Paying the Rent Late Twice will be Cause of Eviction

tenant agreementA mere delay in paying the let for a second time, by a non-paying tenant who has been previously sued by the landlord, will be a just cause for an eviction procedure. This new scenario has been made possible thanks to a recent rulling by the Spanish Supreme Court of Justice.

As explained in my article on Eviction Procedure in Spain (http://www NULL.marbella-lawyers NULL.com/articles/showArticle/spain-tenant-not-paying-rent-spanish-property), one of the strategies a non-paying tenant could follow to stall the procedure after the landlord had filed a law suit against him requesting a formal eviction, was by paying late (“enervación”). This stalled the procedure and forced the landlord to continue with the tenancy agreement. Albeit the tenant could employ this tactic only once.

The new change will mean that if the tenant should pay belatedly a second time (i.e. for two consecutive months), after the landlord has previously initiated an eviction procedure for the same reason, it will no longer mean the case can be dismissed or thrown out of court. It will mean the tenant breached the contract. Period. Spain’s Supreme Court has now unified the different approaches and regards that the tenant has breached the Tenancy agreement, provided the contract stipulates a deadline in which the payments have to be met every month.

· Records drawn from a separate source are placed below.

-- ==== Sys2Proof/Machine/MSeq.lean ====
section
/-! DEFINITION. The M core's tile-command sequencer: the window, loop table, groups, pass scanner, pass issue and completion
(R71 to R89, R99 to R104, R221, R226, R227, R676). -/

namespace Sys2Proof.Machine
open Sys2Proof

/-- A loop table entry (R226). -/
structure LoopEntry where
  first : Nat
  last : Nat
  count : Nat
  src : Bool
  ep : Nat
  rate : Nat
  wstep : Int
  astep : Int
  dstep : Int

/-- The loop table of a slot (R213, R226). -/
def loopTable (p : Pat) (slot : Nat) : List LoopEntry :=
  (List.range (p.hdr slot 24 1)).map (fun i =>
    let w : U128 := BitVec.ofNat 128 ((p.image slot).num (p.hdr slot 22 2 + 16 * i) 16)
    { first := fld w 127 112, last := fld w 111 96, count := fld w 95 80, src := bit w 79, ep := fld w 78 73, rate := fld w 72 69,
      wstep := sgn 16 (fld w 68 53), astep := sgn 16 (fld w 52 37), dstep := sgn 16 (fld w 36 21) })

/-- Where a fetch stands: slot, next command index, loop states, and a loop waiting for its token. -/
structure FetchPos where
  slot : Nat
  idx : Nat
  loops : Table LoopSt
  wait : Option Nat

def loopSt (t : Table LoopSt) (i : Nat) : LoopSt := Table.get {} t i

/-- Loops entered at the fetch position, outer first; one whose count comes from a token waits for it (R227). -/
def settle (lt : List LoopEntry) : Nat → FetchPos → FetchPos
  | 0, f => f
  | fuel + 1, f =>
    let here := lt.zipIdx.filter (fun x => x.1.first == f.idx && !(loopSt f.loops x.2).active)
    match here.foldl (fun (b : Option (LoopEntry × Nat)) x => match b with | none => some x | some y => if y.1.last < x.1.last then some x else some y) none with
    | none => f
    | some (e, i) =>
      if e.src then { f with wait := some i }
      else settle lt fuel { f with loops := Table.put f.loops i ⟨true, 0, e.count⟩ }

/-- The position after the command at the present index: back to FIRST of the innermost loop that ends there with iterations left,
else on, leaving the loops that end there (R227). -/
def advanceGo (lt : List LoopEntry) : Nat → FetchPos → FetchPos
  | 0, f => { f with idx := f.idx + 1 }
  | fuel + 1, f =>
    let ending := lt.zipIdx.filter (fun x => x.1.last == f.idx && (loopSt f.loops x.2).active)
    match ending.foldl (fun (b : Option (LoopEntry × Nat)) x => match b with | none => some x | some y => if y.1.first < x.1.first then some x else some y) none with
    | none => { f with idx := f.idx + 1 }
    | some (e, i) =>
      let st := loopSt f.loops i
      if st.iter + 1 < st.count then { f with idx := e.first, loops := Table.put f.loops i { st with iter := st.iter + 1 } }
      else advanceGo lt fuel { f with loops := Table.put f.loops i {} }

def advance (p : Pat) (f : FetchPos) : FetchPos :=
  let lt := loopTable p f.slot
  settle lt 16 (advanceGo lt 16 f)
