-- ==== Sys2Proof/Machine/VecMem.lean ====
section
/-! DEFINITION. Control instructions that need no other node (R220 to R224) and scratchpad loads and stores (R118, R171) of V and F cores. -/

namespace Sys2Proof.Machine
open Sys2Proof

/-- The fields a CTL operation does not name are zero, ETYPE apart, which the class ignores (R114, R116, R222, log 13). -/
def ctlClean (w : VWord) (a b c d imm : Nat) : Bool :=
  !vPen w && vPred w == 0 && !vSat w && !vRm w && vA w &&& (31 - a) == 0 && vB w &&& (31 - b) == 0 &&
  vC w &&& (31 - c) == 0 && vD w &&& (31 - d) == 0 && vImm w &&& (0xFFFFFF - imm) == 0

/-- LOOP's fields (R222). -/
def loopClean (w : VWord) : Bool := ctlClean w 0xF 0x1F 0xF 0x1F 0xC0FFFF

def Core.counter (c : Core) (i : Nat) : U32 := Table.get 0 c.counters i
def Core.reload (c : Core) (i : Nat) : U32 := Table.get 0 c.reloads i

/-- A value added to a rate point of the running step (R228). -/
def Pat.rate (p : Pat) (i v : Nat) : Pat := { p with runRates := Table.put p.runRates i (satAdd (Table.get 0 p.runRates i) v) }

def execCtlNop (n : NodeId) (w : VWord) (s : State) : Res :=
  vIssue n s (ctlClean w 0 0 0 0 0) true (fun _ s => .done s 1 none)

/-- LOOP COUNT (R223): IMM[23:22] is 0. -/
def execLoopCount (n : NodeId) (w : VWord) (s : State) : Res :=
  if vImmF w 23 22 ≠ 0 then .fault .otherRow
  else vIssue n s (loopClean w) true (fun nd s =>
    let i := vA w % 16
    let c := nd.core.counter i
    if 1 < c.toNat then coreDone n s 1 (some (vImmF w 15 0)) (fun k => { k with counters := Table.put k.counters i (c - 1) })
    else coreDone n s 1 none (fun k => { k with counters := Table.put k.counters i (k.reload i) }))
/-- LOOP LOAD (R223): IMM[23:22] is 1. -/
def execLoopLoad (n : NodeId) (w : VWord) (s : State) : Res :=
  if vImmF w 23 22 ≠ 1 then .fault .otherRow
  else vIssue n s (loopClean w) true (fun nd s =>
    let i := vA w % 16
    let v := fld (nd.core.scalar (vB w)) 31 0
    .done (s.updNode n (fun d => { d with
      core := { d.core with counters := Table.put d.core.counters i (BitVec.ofNat 32 v), reloads := Table.put d.core.reloads i (BitVec.ofNat 32 v) }
      pat := d.pat.rate (vC w % 16) v })) 1 none)
/-- LOOP READ (R223): IMM[23:22] is 2. -/
def execLoopRead (n : NodeId) (w : VWord) (s : State) : Res :=
  if vImmF w 23 22 ≠ 2 then .fault .otherRow
  else vIssue n s (loopClean w) true (fun nd s =>
    coreDone n s 1 none (fun k => k.setScalar (vD w) ((nd.core.counter (vA w % 16)).zeroExtend 64)))
/-- LOOP JUMP (R223): IMM[23:22] is 3. -/
def execLoopJump (n : NodeId) (w : VWord) (s : State) : Res :=
  if vImmF w 23 22 ≠ 3 then .fault .otherRow
  else vIssue n s (loopClean w) true (fun _ s => .done s 1 (some (vImmF w 15 0)))

/-- BRTOK (R224). -/
def execBrtok (n : NodeId) (w : VWord) (s : State) : Res :=
  vIssue n s (ctlClean w 0x1F 0x1F 0xF 0 0x1FFFFF) true (fun nd s =>
    let d := nd.core.scalar (vA w)
    let taken := fld d 27 26 == 1 && fld d 31 28 == vImmF w 19 16 &&
      (!bit w 20 || fld d 47 32 == fld (nd.core.scalar (vB w)) 15 0)
    if taken then .done (s.updNode n (fun x => { x with pat := x.pat.rate (vC w % 16) 1 })) 1 (some (vImmF w 15 0))
    else .done s 1 none)

/-- Loop counters and reloads loaded from a slot's CINIT, where KEEPC does not keep them (R220, R223). -/
def loadCinit (p : Pat) (slot : Nat) (keep : Nat) (c : Core) : Core :=
  (List.range 16).foldl (fun c i =>
    if (keep >>> i) % 2 = 1 then c
    else
      let v := BitVec.ofNat 32 (p.hdr slot (32 + 4 * i) 4)
      { c with counters := Table.put c.counters i v, reloads := Table.put c.reloads i v }) c

/-- SLOT switches to another pattern of the same configuration (R220). -/
def execSlot (n : NodeId) (w : VWord) (s : State) : Res :=
  vIssue n s (ctlClean w 0 0 0 0 3) true (fun nd s =>
    let k := vImmF w 1 0
    let p := nd.pat
    if !p.loaded.contains k || p.slotCtag k != p.ctag then .fault s 0x19 0 0
    else
      .done (s.updNode n (fun d => { d with
        core := loadCinit p k (p.hdr k 26 2) d.core
        pat := { d.pat with active := k, slotSwitches := satAdd d.pat.slotSwitches 1 } })) 1 (some (p.entry k)))

/-- The 32 row addresses of LDT and STT, when R118 allows them. -/
def tileRows (n : NodeId) (c : Core) (w : VWord) : Option (List Nat) :=
  let base := (c.scalar (vA w)).toNat + vImm w
  let stride := (c.scalar (vB w)).toNat
  if base % 64 = 0 ∧ stride % 64 = 0 ∧ base + 31 * stride + 128 ≤ padBytes n then some ((List.range 32).map (fun r => base + r * stride))
  else none

/-- The narrow-read checks of several rows as one access: fill tags of all rows, then parity in row order (R171, R160). -/
def padReadRows (n : NodeId) (p : Pad) (rows : List Nat) (len : Nat) (struck : Option Nat) : Pad × Access :=
  let p := match struck with
    | some w => if p.valid.contains (w / 16) then { p with bad := setIns p.bad w } else p
    | none => p
  let bad := rows.findSome? (fun a => p.unfilled a len)
  match (if p.checked then bad else none) with
  | some k => ({ p with fillFaultLoc := if bit p.fillFaultLoc 63 then p.fillFaultLoc else fillLocWord n k false }, .stop 0x09 0)
  | none =>
    let p := if bad.isSome then { p with rbfUnchecked := satAdd p.rbfUnchecked 1 } else p
    match rows.findSome? (fun a => p.badWord a len) with
    | some w => ({ p with parityLoc := if bit p.parityLoc 63 then p.parityLoc else parityLocWord n w,
                          parityErrors := satAdd p.parityErrors 1 }, .stop 0x13 (w / 256))
    | none => (p, .ok)

/-- The write check of several rows as one access (R171, R172). -/
def padWriteRows (n : NodeId) (p : Pad) (rows : List Nat) (len : Nat) : Pad × Access :=
  match rows.findSome? (fun a => p.undrained a len) with
  | some k =>
    if p.checked then ({ p with fillFaultLoc := if bit p.fillFaultLoc 63 then p.fillFaultLoc else fillLocWord n k true }, .stop 0x0A 0)
    else ({ p with obdUnchecked := satAdd p.obdUnchecked 1 }, .ok)
  | none => (p, .ok)

/-- The pad of a node after an access check. -/
def setPad (n : NodeId) (s : State) (p : Pad) : State := s.updNode n (fun d => { d with pad := p })

/-- LDT (R118). -/
def execLdt (n : NodeId) (w : VWord) (struck : Option Nat) (s : State) : Res :=
  vIssue n s true true (fun nd s =>
    match tileRows n nd.core w with
    | none => .fault s 0x05 0 0
    | some rows =>
      match padReadRows n nd.pad rows 128 struck with
      | (p, .stop code tag) => .fault (setPad n s p) code 0 tag
      | (p, .ok) =>
        coreDone n (setPad n s p) (tileCharge n 4) none (fun c => writeTile w 8 c ((rows.flatMap (fun a => p.read a 128)).map (fun b => (b.toNat, false)))))
/-- STT (R118); PEN applies to what a tile instruction writes in a tile register, not to a store (R117). -/
def execStt (n : NodeId) (w : VWord) (s : State) : Res :=
  vIssue n s true true (fun nd s =>
    match tileRows n nd.core w with
    | none => .fault s 0x05 0 0
    | some rows =>
      match padWriteRows n nd.pad rows 128 with
      | (p, .stop code tag) => .fault (setPad n s p) code 0 tag
      | (p, .ok) =>
        let bs := chunks 128 32 (tileBytes (nd.core.tile (vD w)))
        .done (setPad n s ((rows.zip bs).foldl (fun p r => p.write r.1 r.2) p)) (tileCharge n 4) none)

/-- The address of LDS and STS, when R118 allows it. -/
def scalarAddr (n : NodeId) (c : Core) (w : VWord) : Option Nat :=
  let a := (c.scalar (vA w)).toNat + vImm w
  if a % 8 = 0 ∧ a + 8 ≤ padBytes n then some a else none

/-- LDS (R118). -/
def execLds (n : NodeId) (w : VWord) (struck : Option Nat) (s : State) : Res :=
  vIssue n s true true (fun nd s =>
    match scalarAddr n nd.core w with
    | none => .fault s 0x05 0 0
    | some a =>
      match padReadCheck n nd.pad a 8 struck with
      | (p, .stop code tag) => .fault (setPad n s p) code 0 tag
      | (p, .ok) => coreDone n (setPad n s p) (tileCharge n 4) none (fun c => c.setScalar (vD w) (BitVec.ofNat 64 (leNat (p.read a 8)))))
/-- STS (R118). -/
def execSts (n : NodeId) (w : VWord) (s : State) : Res :=
  vIssue n s true true (fun nd s =>
    match scalarAddr n nd.core w with
    | none => .fault s 0x05 0 0
    | some a =>
      match padWriteCheck n nd.pad a 8 with
      | (p, .stop code tag) => .fault (setPad n s p) code 0 tag
      | (p, .ok) => .done (setPad n s (p.write a (leBytes 8 (nd.core.scalar (vD w)).toNat))) (tileCharge n 4) none)

end Sys2Proof.Machine
end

This puts an end to non-paying tenants which continuously abused the legal system on deciding when they felt fit to pay their landlords in lieu of when they were meant to. This change has been brought about by one of the latest ruling of Spain’s Supreme Court. This is the second ruling on the same issue with a similar outcome which will now set jurisprudence in our legal system. The prior ruling (http://www NULL.elmundo NULL.es/elmundo/2009/06/01/espana/1243864463 NULL.html) is also from this year.

Both of these rulings aim to address the increasing problem landlords are faced with in Spain on letting their properties to professional defaulting tenants. Additionally, the dire financial circumstances have forced what used to be trustworthy tenants into defaulting their lets and abusing our system too. These rulings will now add new legal tools to defend landlords, as in Spain, the laws have been traditionally biased towards tenants for historical reasons which need to be adapted to social reality without delay.